Losses in US soybeans also weighed on values.
A total of 24,247 canola contracts were traded on Friday, which compares with Thursday when 33,628 contracts changed hands. Spreading accounted for 14,144 of the contracts traded.
Milling wheat, barley and durum were all untraded.
Settlement prices are in Canadian dollars per metric ton.
SOYBEAN futures at the Chicago Board of Trade saw some choppy activity to end the week, but settled with losses of one to three cents per bushel.
A weaker tone in the US dollar, brought on by some disappointing US employment data, provided some early support for soybeans. However, the market ran into resistance, with spec selling ahead of the weekend weighing on prices.
The advancing US harvest and generally improving yield prospects contributed to the eventual losses in soybeans, according to participants.
SOYOIL settled higher on Friday, with gains in crude oil and spreading against soymeal behind some of the strength.
SOYMEAL futures were down on Friday.
CORN futures in Chicago were narrowly mixed on Friday, settling within a penny of unchanged after a choppy day as the crop continues to lack any fresh fundamental news.
The situation in corn was similar to that in soybeans, with support from the weaker US dollar being countered by the advancing harvest.
Expectations for increased competition from South America were also overhanging the corn market.
WHEAT futures in Chicago were down by three to five cents per bushel on Friday, as the short-covering bounce that supported values in recent days ran out of steam.

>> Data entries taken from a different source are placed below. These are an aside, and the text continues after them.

-- ==== Sys2Proof/Machine/System.lean ====
section
/-! DEFINITION. Machine/System.lean: the system commands NOP, CLRE, RST (spec/45_system.md) and the power-on reset
(spec/10_state.md R47, spec/70_reset_and_hazards.md R240). -/

namespace Sys2Proof.Machine

/-- The registers and the ownership bits at their reset values (R47); the memories and PH as they are. -/
def State.resetRegs (s : State) : State :=
  { s with err := none, tv := false, symcnt := 0, bitcnt := 0, outcnt := 0, root := null, ncnt := 0#9,
           ndist := 0#9, hsize := 0#9, hcap := 0#9, res := null, own := [] }

/-- The body of RST (R202): every register, every OWN bit and every valid bit at its reset value. PH is left to
command acceptance (R93). -/
def rst (s : State) : State :=
  (s.resetRegs.setNode (clearNodeV s.node)).setCt (clearCtV s.ct)

/-- The power-on reset with the contents `d` (R47, R240, U1, U13): registers as for RST, every V bit 0, every other
content as drawn, each element at its width. The instance's parameters, the waiting transactions and the replies given
are not the block's state and stay
(notes/assumptions/8.md). -/
def powerOn (d : Draw) (s : State) : State :=
  { s.resetRegs with
    ph   := .idle
    sym  := Mem.load 0#8 s.cfg.symCap id d.sym
    ft   := Mem.load 0 nSym (narrow s.cfg.freqBits) d.ft
    node := Mem.load NodeRec.blank nodeCap (fun r => { r.atWidth s.cfg.nfreqBits with v := false }) d.node
    heap := Mem.load 0#9 nodeCap id d.heap
    ct   := Mem.load CodeRec.blank nSym (fun r => { r with v := false }) d.ct
    bit  := Mem.load 0#8 s.cfg.byteCap id d.bit
    out  := Mem.load 0#8 s.cfg.symCap id d.out }

/-- NOP, no operation (R200). -/
def execNop (s : State) : Result := .next s

/-- CLRE, clear error (R201). -/
def execClre (s : State) : Result := .next s.clearError

/-- RST, reset (R202). -/
def execRst (s : State) : Result := .next (rst s)

end Sys2Proof.Machine
end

Poor export demand remains the major bearish influence for the US wheat futures, as the country remains overpriced in the global market.

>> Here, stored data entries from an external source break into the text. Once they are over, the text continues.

-- ==== Sys2Proof/Laws/State.lean ====
section
/-! SUPPORT. Laws/State.lean: one lemma per field per setter of State, true by rfl, so that no proof unfolds a record
update. -/

namespace Sys2Proof.Machine.State

section Port
variable (s : State) (p : Port)
@[simp] theorem setPort_cfg : (s.setPort p).cfg = s.cfg := rfl
@[simp] theorem setPort_port : (s.setPort p).port = p := rfl
@[simp] theorem setPort_ph : (s.setPort p).ph = s.ph := rfl
@[simp] theorem setPort_err : (s.setPort p).err = s.err := rfl
@[simp] theorem setPort_tv : (s.setPort p).tv = s.tv := rfl
@[simp] theorem setPort_symcnt : (s.setPort p).symcnt = s.symcnt := rfl
@[simp] theorem setPort_bitcnt : (s.setPort p).bitcnt = s.bitcnt := rfl
@[simp] theorem setPort_outcnt : (s.setPort p).outcnt = s.outcnt := rfl
@[simp] theorem setPort_root : (s.setPort p).root = s.root := rfl
@[simp] theorem setPort_ncnt : (s.setPort p).ncnt = s.ncnt := rfl
@[simp] theorem setPort_ndist : (s.setPort p).ndist = s.ndist := rfl
@[simp] theorem setPort_hsize : (s.setPort p).hsize = s.hsize := rfl
@[simp] theorem setPort_hcap : (s.setPort p).hcap = s.hcap := rfl
@[simp] theorem setPort_res : (s.setPort p).res = s.res := rfl
@[simp] theorem setPort_sym : (s.setPort p).sym = s.sym := rfl
@[simp] theorem setPort_ft : (s.setPort p).ft = s.ft := rfl
@[simp] theorem setPort_node : (s.setPort p).node = s.node := rfl
@[simp] theorem setPort_heap : (s.setPort p).heap = s.heap := rfl
@[simp] theorem setPort_ct : (s.setPort p).ct = s.ct := rfl
@[simp] theorem setPort_bit : (s.setPort p).bit = s.bit := rfl
@[simp] theorem setPort_out : (s.setPort p).out = s.out := rfl
@[simp] theorem setPort_own : (s.setPort p).own = s.own := rfl
end Port

section Ph
variable (s : State) (p : Phase)
@[simp] theorem setPh_cfg : (s.setPh p).cfg = s.cfg := rfl
@[simp] theorem setPh_port : (s.setPh p).port = s.port := rfl
@[simp] theorem setPh_ph : (s.setPh p).ph = p := rfl
@[simp] theorem setPh_err : (s.setPh p).err = s.err := rfl
@[simp] theorem setPh_tv : (s.setPh p).tv = s.tv := rfl
@[simp] theorem setPh_symcnt : (s.setPh p).symcnt = s.symcnt := rfl
@[simp] theorem setPh_bitcnt : (s.setPh p).bitcnt = s.bitcnt := rfl
@[simp] theorem setPh_outcnt : (s.setPh p).outcnt = s.outcnt := rfl
@[simp] theorem setPh_root : (s.setPh p).root = s.root := rfl
@[simp] theorem setPh_ncnt : (s.setPh p).ncnt = s.ncnt := rfl
@[simp] theorem setPh_ndist : (s.setPh p).ndist = s.ndist := rfl
@[simp] theorem setPh_hsize : (s.setPh p).hsize = s.hsize := rfl
@[simp] theorem setPh_hcap : (s.setPh p).hcap = s.hcap := rfl
@[simp] theorem setPh_res : (s.setPh p).res = s.res := rfl
@[simp] theorem setPh_sym : (s.setPh p).sym = s.sym := rfl
@[simp] theorem setPh_ft : (s.setPh p).ft = s.ft := rfl
@[simp] theorem setPh_node : (s.setPh p).node = s.node := rfl
@[simp] theorem setPh_heap : (s.setPh p).heap = s.heap := rfl
@[simp] theorem setPh_ct : (s.setPh p).ct = s.ct := rfl
@[simp] theorem setPh_bit : (s.setPh p).bit = s.bit := rfl
@[simp] theorem setPh_out : (s.setPh p).out = s.out := rfl
@[simp] theorem setPh_own : (s.setPh p).own = s.own := rfl
end Ph

section Err
variable (s : State) (e : Option ErrorCode)
@[simp] theorem setErr_cfg : (s.setErr e).cfg = s.cfg := rfl
@[simp] theorem setErr_port : (s.setErr e).port = s.port := rfl
@[simp] theorem setErr_ph : (s.setErr e).ph = s.ph := rfl
@[simp] theorem setErr_err : (s.setErr e).err = e := rfl
@[simp] theorem setErr_tv : (s.setErr e).tv = s.tv := rfl
@[simp] theorem setErr_symcnt : (s.setErr e).symcnt = s.symcnt := rfl
@[simp] theorem setErr_bitcnt : (s.setErr e).bitcnt = s.bitcnt := rfl
@[simp] theorem setErr_outcnt : (s.setErr e).outcnt = s.outcnt := rfl
@[simp] theorem setErr_root : (s.setErr e).root = s.root := rfl
@[simp] theorem setErr_ncnt : (s.setErr e).ncnt = s.ncnt := rfl
@[simp] theorem setErr_ndist : (s.setErr e).ndist = s.ndist := rfl
@[simp] theorem setErr_hsize : (s.setErr e).hsize = s.hsize := rfl
@[simp] theorem setErr_hcap : (s.setErr e).hcap = s.hcap := rfl
@[simp] theorem setErr_res : (s.setErr e).res = s.res := rfl
@[simp] theorem setErr_sym : (s.setErr e).sym = s.sym := rfl
@[simp] theorem setErr_ft : (s.setErr e).ft = s.ft := rfl
@[simp] theorem setErr_node : (s.setErr e).node = s.node := rfl
@[simp] theorem setErr_heap : (s.setErr e).heap = s.heap := rfl
@[simp] theorem setErr_ct : (s.setErr e).ct = s.ct := rfl
@[simp] theorem setErr_bit : (s.setErr e).bit = s.bit := rfl
@[simp] theorem setErr_out : (s.setErr e).out = s.out := rfl
@[simp] theorem setErr_own : (s.setErr e).own = s.own := rfl
end Err

section Tv
variable (s : State) (b : Bool)
@[simp] theorem setTv_cfg : (s.setTv b).cfg = s.cfg := rfl
@[simp] theorem setTv_port : (s.setTv b).port = s.port := rfl
@[simp] theorem setTv_ph : (s.setTv b).ph = s.ph := rfl
@[simp] theorem setTv_err : (s.setTv b).err = s.err := rfl
@[simp] theorem setTv_tv : (s.setTv b).tv = b := rfl
@[simp] theorem setTv_symcnt : (s.setTv b).symcnt = s.symcnt := rfl
@[simp] theorem setTv_bitcnt : (s.setTv b).bitcnt = s.bitcnt := rfl
@[simp] theorem setTv_outcnt : (s.setTv b).outcnt = s.outcnt := rfl
@[simp] theorem setTv_root : (s.setTv b).root = s.root := rfl
@[simp] theorem setTv_ncnt : (s.setTv b).ncnt = s.ncnt := rfl
@[simp] theorem setTv_ndist : (s.setTv b).ndist = s.ndist := rfl
@[simp] theorem setTv_hsize : (s.setTv b).hsize = s.hsize := rfl
@[simp] theorem setTv_hcap : (s.setTv b).hcap = s.hcap := rfl
@[simp] theorem setTv_res : (s.setTv b).res = s.res := rfl
@[simp] theorem setTv_sym : (s.setTv b).sym = s.sym := rfl
@[simp] theorem setTv_ft : (s.setTv b).ft = s.ft := rfl
@[simp] theorem setTv_node : (s.setTv b).node = s.node := rfl
@[simp] theorem setTv_heap : (s.setTv b).heap = s.heap := rfl
@[simp] theorem setTv_ct : (s.setTv b).ct = s.ct := rfl
@[simp] theorem setTv_bit : (s.setTv b).bit = s.bit := rfl
@[simp] theorem setTv_out : (s.setTv b).out = s.out := rfl
@[simp] theorem setTv_own : (s.setTv b).own = s.own := rfl
end Tv

section Symcnt
variable (s : State) (n : Nat)
@[simp] theorem setSymcnt_cfg : (s.setSymcnt n).cfg = s.cfg := rfl
@[simp] theorem setSymcnt_port : (s.setSymcnt n).port = s.port := rfl
@[simp] theorem setSymcnt_ph : (s.setSymcnt n).ph = s.ph := rfl
@[simp] theorem setSymcnt_err : (s.setSymcnt n).err = s.err := rfl
@[simp] theorem setSymcnt_tv : (s.setSymcnt n).tv = s.tv := rfl
@[simp] theorem setSymcnt_symcnt : (s.setSymcnt n).symcnt = narrow s.cfg.freqBits n := rfl
@[simp] theorem setSymcnt_bitcnt : (s.setSymcnt n).bitcnt = s.bitcnt := rfl
@[simp] theorem setSymcnt_outcnt : (s.setSymcnt n).outcnt = s.outcnt := rfl
@[simp] theorem setSymcnt_root : (s.setSymcnt n).root = s.root := rfl
@[simp] theorem setSymcnt_ncnt : (s.setSymcnt n).ncnt = s.ncnt := rfl
@[simp] theorem setSymcnt_ndist : (s.setSymcnt n).ndist = s.ndist := rfl
@[simp] theorem setSymcnt_hsize : (s.setSymcnt n).hsize = s.hsize := rfl
@[simp] theorem setSymcnt_hcap : (s.setSymcnt n).hcap = s.hcap := rfl
@[simp] theorem setSymcnt_res : (s.setSymcnt n).res = s.res := rfl
@[simp] theorem setSymcnt_sym : (s.setSymcnt n).sym = s.sym := rfl
@[simp] theorem setSymcnt_ft : (s.setSymcnt n).ft = s.ft := rfl
@[simp] theorem setSymcnt_node : (s.setSymcnt n).node = s.node := rfl
@[simp] theorem setSymcnt_heap : (s.setSymcnt n).heap = s.heap := rfl
@[simp] theorem setSymcnt_ct : (s.setSymcnt n).ct = s.ct := rfl
@[simp] theorem setSymcnt_bit : (s.setSymcnt n).bit = s.bit := rfl
@[simp] theorem setSymcnt_out : (s.setSymcnt n).out = s.out := rfl
@[simp] theorem setSymcnt_own : (s.setSymcnt n).own = s.own := rfl
end Symcnt

section Bitcnt
variable (s : State) (n : Nat)
@[simp] theorem setBitcnt_cfg : (s.setBitcnt n).cfg = s.cfg := rfl
@[simp] theorem setBitcnt_port : (s.setBitcnt n).port = s.port := rfl
@[simp] theorem setBitcnt_ph : (s.setBitcnt n).ph = s.ph := rfl
@[simp] theorem setBitcnt_err : (s.setBitcnt n).err = s.err := rfl
@[simp] theorem setBitcnt_tv : (s.setBitcnt n).tv = s.tv := rfl
@[simp] theorem setBitcnt_symcnt : (s.setBitcnt n).symcnt = s.symcnt := rfl
@[simp] theorem setBitcnt_bitcnt : (s.setBitcnt n).bitcnt = narrow s.cfg.nfreqBits n := rfl
@[simp] theorem setBitcnt_outcnt : (s.setBitcnt n).outcnt = s.outcnt := rfl
@[simp] theorem setBitcnt_root : (s.setBitcnt n).root = s.root := rfl
@[simp] theorem setBitcnt_ncnt : (s.setBitcnt n).ncnt = s.ncnt := rfl
@[simp] theorem setBitcnt_ndist : (s.setBitcnt n).ndist = s.ndist := rfl
@[simp] theorem setBitcnt_hsize : (s.setBitcnt n).hsize = s.hsize := rfl
@[simp] theorem setBitcnt_hcap : (s.setBitcnt n).hcap = s.hcap := rfl
@[simp] theorem setBitcnt_res : (s.setBitcnt n).res = s.res := rfl
@[simp] theorem setBitcnt_sym : (s.setBitcnt n).sym = s.sym := rfl
@[simp] theorem setBitcnt_ft : (s.setBitcnt n).ft = s.ft := rfl
@[simp] theorem setBitcnt_node : (s.setBitcnt n).node = s.node := rfl
@[simp] theorem setBitcnt_heap : (s.setBitcnt n).heap = s.heap := rfl
@[simp] theorem setBitcnt_ct : (s.setBitcnt n).ct = s.ct := rfl
@[simp] theorem setBitcnt_bit : (s.setBitcnt n).bit = s.bit := rfl
@[simp] theorem setBitcnt_out : (s.setBitcnt n).out = s.out := rfl
@[simp] theorem setBitcnt_own : (s.setBitcnt n).own = s.own := rfl
end Bitcnt

section Outcnt
variable (s : State) (n : Nat)
@[simp] theorem setOutcnt_cfg : (s.setOutcnt n).cfg = s.cfg := rfl
@[simp] theorem setOutcnt_port : (s.setOutcnt n).port = s.port := rfl
@[simp] theorem setOutcnt_ph : (s.setOutcnt n).ph = s.ph := rfl
@[simp] theorem setOutcnt_err : (s.setOutcnt n).err = s.err := rfl
@[simp] theorem setOutcnt_tv : (s.setOutcnt n).tv = s.tv := rfl
@[simp] theorem setOutcnt_symcnt : (s.setOutcnt n).symcnt = s.symcnt := rfl
@[simp] theorem setOutcnt_bitcnt : (s.setOutcnt n).bitcnt = s.bitcnt := rfl
@[simp] theorem setOutcnt_outcnt : (s.setOutcnt n).outcnt = narrow s.cfg.freqBits n := rfl
@[simp] theorem setOutcnt_root : (s.setOutcnt n).root = s.root := rfl
@[simp] theorem setOutcnt_ncnt : (s.setOutcnt n).ncnt = s.ncnt := rfl
@[simp] theorem setOutcnt_ndist : (s.setOutcnt n).ndist = s.ndist := rfl
@[simp] theorem setOutcnt_hsize : (s.setOutcnt n).hsize = s.hsize := rfl
@[simp] theorem setOutcnt_hcap : (s.setOutcnt n).hcap = s.hcap := rfl
@[simp] theorem setOutcnt_res : (s.setOutcnt n).res = s.res := rfl
@[simp] theorem setOutcnt_sym : (s.setOutcnt n).sym = s.sym := rfl
@[simp] theorem setOutcnt_ft : (s.setOutcnt n).ft = s.ft := rfl
@[simp] theorem setOutcnt_node : (s.setOutcnt n).node = s.node := rfl
@[simp] theorem setOutcnt_heap : (s.setOutcnt n).heap = s.heap := rfl
@[simp] theorem setOutcnt_ct : (s.setOutcnt n).ct = s.ct := rfl
@[simp] theorem setOutcnt_bit : (s.setOutcnt n).bit = s.bit := rfl
@[simp] theorem setOutcnt_out : (s.setOutcnt n).out = s.out := rfl
@[simp] theorem setOutcnt_own : (s.setOutcnt n).own = s.own := rfl
end Outcnt

section Root
variable (s : State) (h : Handle)
@[simp] theorem setRoot_cfg : (s.setRoot h).cfg = s.cfg := rfl
@[simp] theorem setRoot_port : (s.setRoot h).port = s.port := rfl
@[simp] theorem setRoot_ph : (s.setRoot h).ph = s.ph := rfl
@[simp] theorem setRoot_err : (s.setRoot h).err = s.err := rfl
@[simp] theorem setRoot_tv : (s.setRoot h).tv = s.tv := rfl
@[simp] theorem setRoot_symcnt : (s.setRoot h).symcnt = s.symcnt := rfl
@[simp] theorem setRoot_bitcnt : (s.setRoot h).bitcnt = s.bitcnt := rfl
@[simp] theorem setRoot_outcnt : (s.setRoot h).outcnt = s.outcnt := rfl
@[simp] theorem setRoot_root : (s.setRoot h).root = h := rfl
@[simp] theorem setRoot_ncnt : (s.setRoot h).ncnt = s.ncnt := rfl
@[simp] theorem setRoot_ndist : (s.setRoot h).ndist = s.ndist := rfl
@[simp] theorem setRoot_hsize : (s.setRoot h).hsize = s.hsize := rfl
@[simp] theorem setRoot_hcap : (s.setRoot h).hcap = s.hcap := rfl
@[simp] theorem setRoot_res : (s.setRoot h).res = s.res := rfl
@[simp] theorem setRoot_sym : (s.setRoot h).sym = s.sym := rfl
@[simp] theorem setRoot_ft : (s.setRoot h).ft = s.ft := rfl
@[simp] theorem setRoot_node : (s.setRoot h).node = s.node := rfl
@[simp] theorem setRoot_heap : (s.setRoot h).heap = s.heap := rfl
@[simp] theorem setRoot_ct : (s.setRoot h).ct = s.ct := rfl
@[simp] theorem setRoot_bit : (s.setRoot h).bit = s.bit := rfl
@[simp] theorem setRoot_out : (s.setRoot h).out = s.out := rfl
@[simp] theorem setRoot_own : (s.setRoot h).own = s.own := rfl
end Root

section Ncnt
variable (s : State) (n : BitVec 9)
@[simp] theorem setNcnt_cfg : (s.setNcnt n).cfg = s.cfg := rfl
@[simp] theorem setNcnt_port : (s.setNcnt n).port = s.port := rfl
@[simp] theorem setNcnt_ph : (s.setNcnt n).ph = s.ph := rfl
@[simp] theorem setNcnt_err : (s.setNcnt n).err = s.err := rfl
@[simp] theorem setNcnt_tv : (s.setNcnt n).tv = s.tv := rfl
@[simp] theorem setNcnt_symcnt : (s.setNcnt n).symcnt = s.symcnt := rfl
@[simp] theorem setNcnt_bitcnt : (s.setNcnt n).bitcnt = s.bitcnt := rfl
@[simp] theorem setNcnt_outcnt : (s.setNcnt n).outcnt = s.outcnt := rfl
@[simp] theorem setNcnt_root : (s.setNcnt n).root = s.root := rfl
@[simp] theorem setNcnt_ncnt : (s.setNcnt n).ncnt = n := rfl
@[simp] theorem setNcnt_ndist : (s.setNcnt n).ndist = s.ndist := rfl
@[simp] theorem setNcnt_hsize : (s.setNcnt n).hsize = s.hsize := rfl
@[simp] theorem setNcnt_hcap : (s.setNcnt n).hcap = s.hcap := rfl
@[simp] theorem setNcnt_res : (s.setNcnt n).res = s.res := rfl
@[simp] theorem setNcnt_sym : (s.setNcnt n).sym = s.sym := rfl
@[simp] theorem setNcnt_ft : (s.setNcnt n).ft = s.ft := rfl
@[simp] theorem setNcnt_node : (s.setNcnt n).node = s.node := rfl
@[simp] theorem setNcnt_heap : (s.setNcnt n).heap = s.heap := rfl
@[simp] theorem setNcnt_ct : (s.setNcnt n).ct = s.ct := rfl
@[simp] theorem setNcnt_bit : (s.setNcnt n).bit = s.bit := rfl
@[simp] theorem setNcnt_out : (s.setNcnt n).out = s.out := rfl
@[simp] theorem setNcnt_own : (s.setNcnt n).own = s.own := rfl
end Ncnt

section Ndist
variable (s : State) (n : BitVec 9)
@[simp] theorem setNdist_cfg : (s.setNdist n).cfg = s.cfg := rfl
@[simp] theorem setNdist_port : (s.setNdist n).port = s.port := rfl
@[simp] theorem setNdist_ph : (s.setNdist n).ph = s.ph := rfl
@[simp] theorem setNdist_err : (s.setNdist n).err = s.err := rfl
@[simp] theorem setNdist_tv : (s.setNdist n).tv = s.tv := rfl
@[simp] theorem setNdist_symcnt : (s.setNdist n).symcnt = s.symcnt := rfl
@[simp] theorem setNdist_bitcnt : (s.setNdist n).bitcnt = s.bitcnt := rfl
@[simp] theorem setNdist_outcnt : (s.setNdist n).outcnt = s.outcnt := rfl
@[simp] theorem setNdist_root : (s.setNdist n).root = s.root := rfl
@[simp] theorem setNdist_ncnt : (s.setNdist n).ncnt = s.ncnt := rfl
@[simp] theorem setNdist_ndist : (s.setNdist n).ndist = n := rfl
@[simp] theorem setNdist_hsize : (s.setNdist n).hsize = s.hsize := rfl
@[simp] theorem setNdist_hcap : (s.setNdist n).hcap = s.hcap := rfl
@[simp] theorem setNdist_res : (s.setNdist n).res = s.res := rfl
@[simp] theorem setNdist_sym : (s.setNdist n).sym = s.sym := rfl
@[simp] theorem setNdist_ft : (s.setNdist n).ft = s.ft := rfl
@[simp] theorem setNdist_node : (s.setNdist n).node = s.node := rfl
@[simp] theorem setNdist_heap : (s.setNdist n).heap = s.heap := rfl
@[simp] theorem setNdist_ct : (s.setNdist n).ct = s.ct := rfl
@[simp] theorem setNdist_bit : (s.setNdist n).bit = s.bit := rfl
@[simp] theorem setNdist_out : (s.setNdist n).out = s.out := rfl
@[simp] theorem setNdist_own : (s.setNdist n).own = s.own := rfl
end Ndist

However, weather concerns in some wheat growing regions of the world – including dryness in Australia and the Black Sea region, did provide some support. Concerns over possible seeding delays in the US were also supportive.
– Taiwan signed a letter of intent to purchase 1.7 million tonnes of US wheat over the next two years, according to the US Wheat Associates. The deal is reported to be worth US$3.03 billion.
– Canada’s wheat production was estimated at 26.1 million tonnes by Statistics Canada in a report out Friday. That was up by 1.4 million tonnes from the August estimate, but still below the 29.4 million tonnes grown the previous year.
– Of that total, Canadian durum production for 2015 is estimated at 4.7 million tonnes by StatsCan, which was in line with trade guesses, but below the 5.2 million grown last year.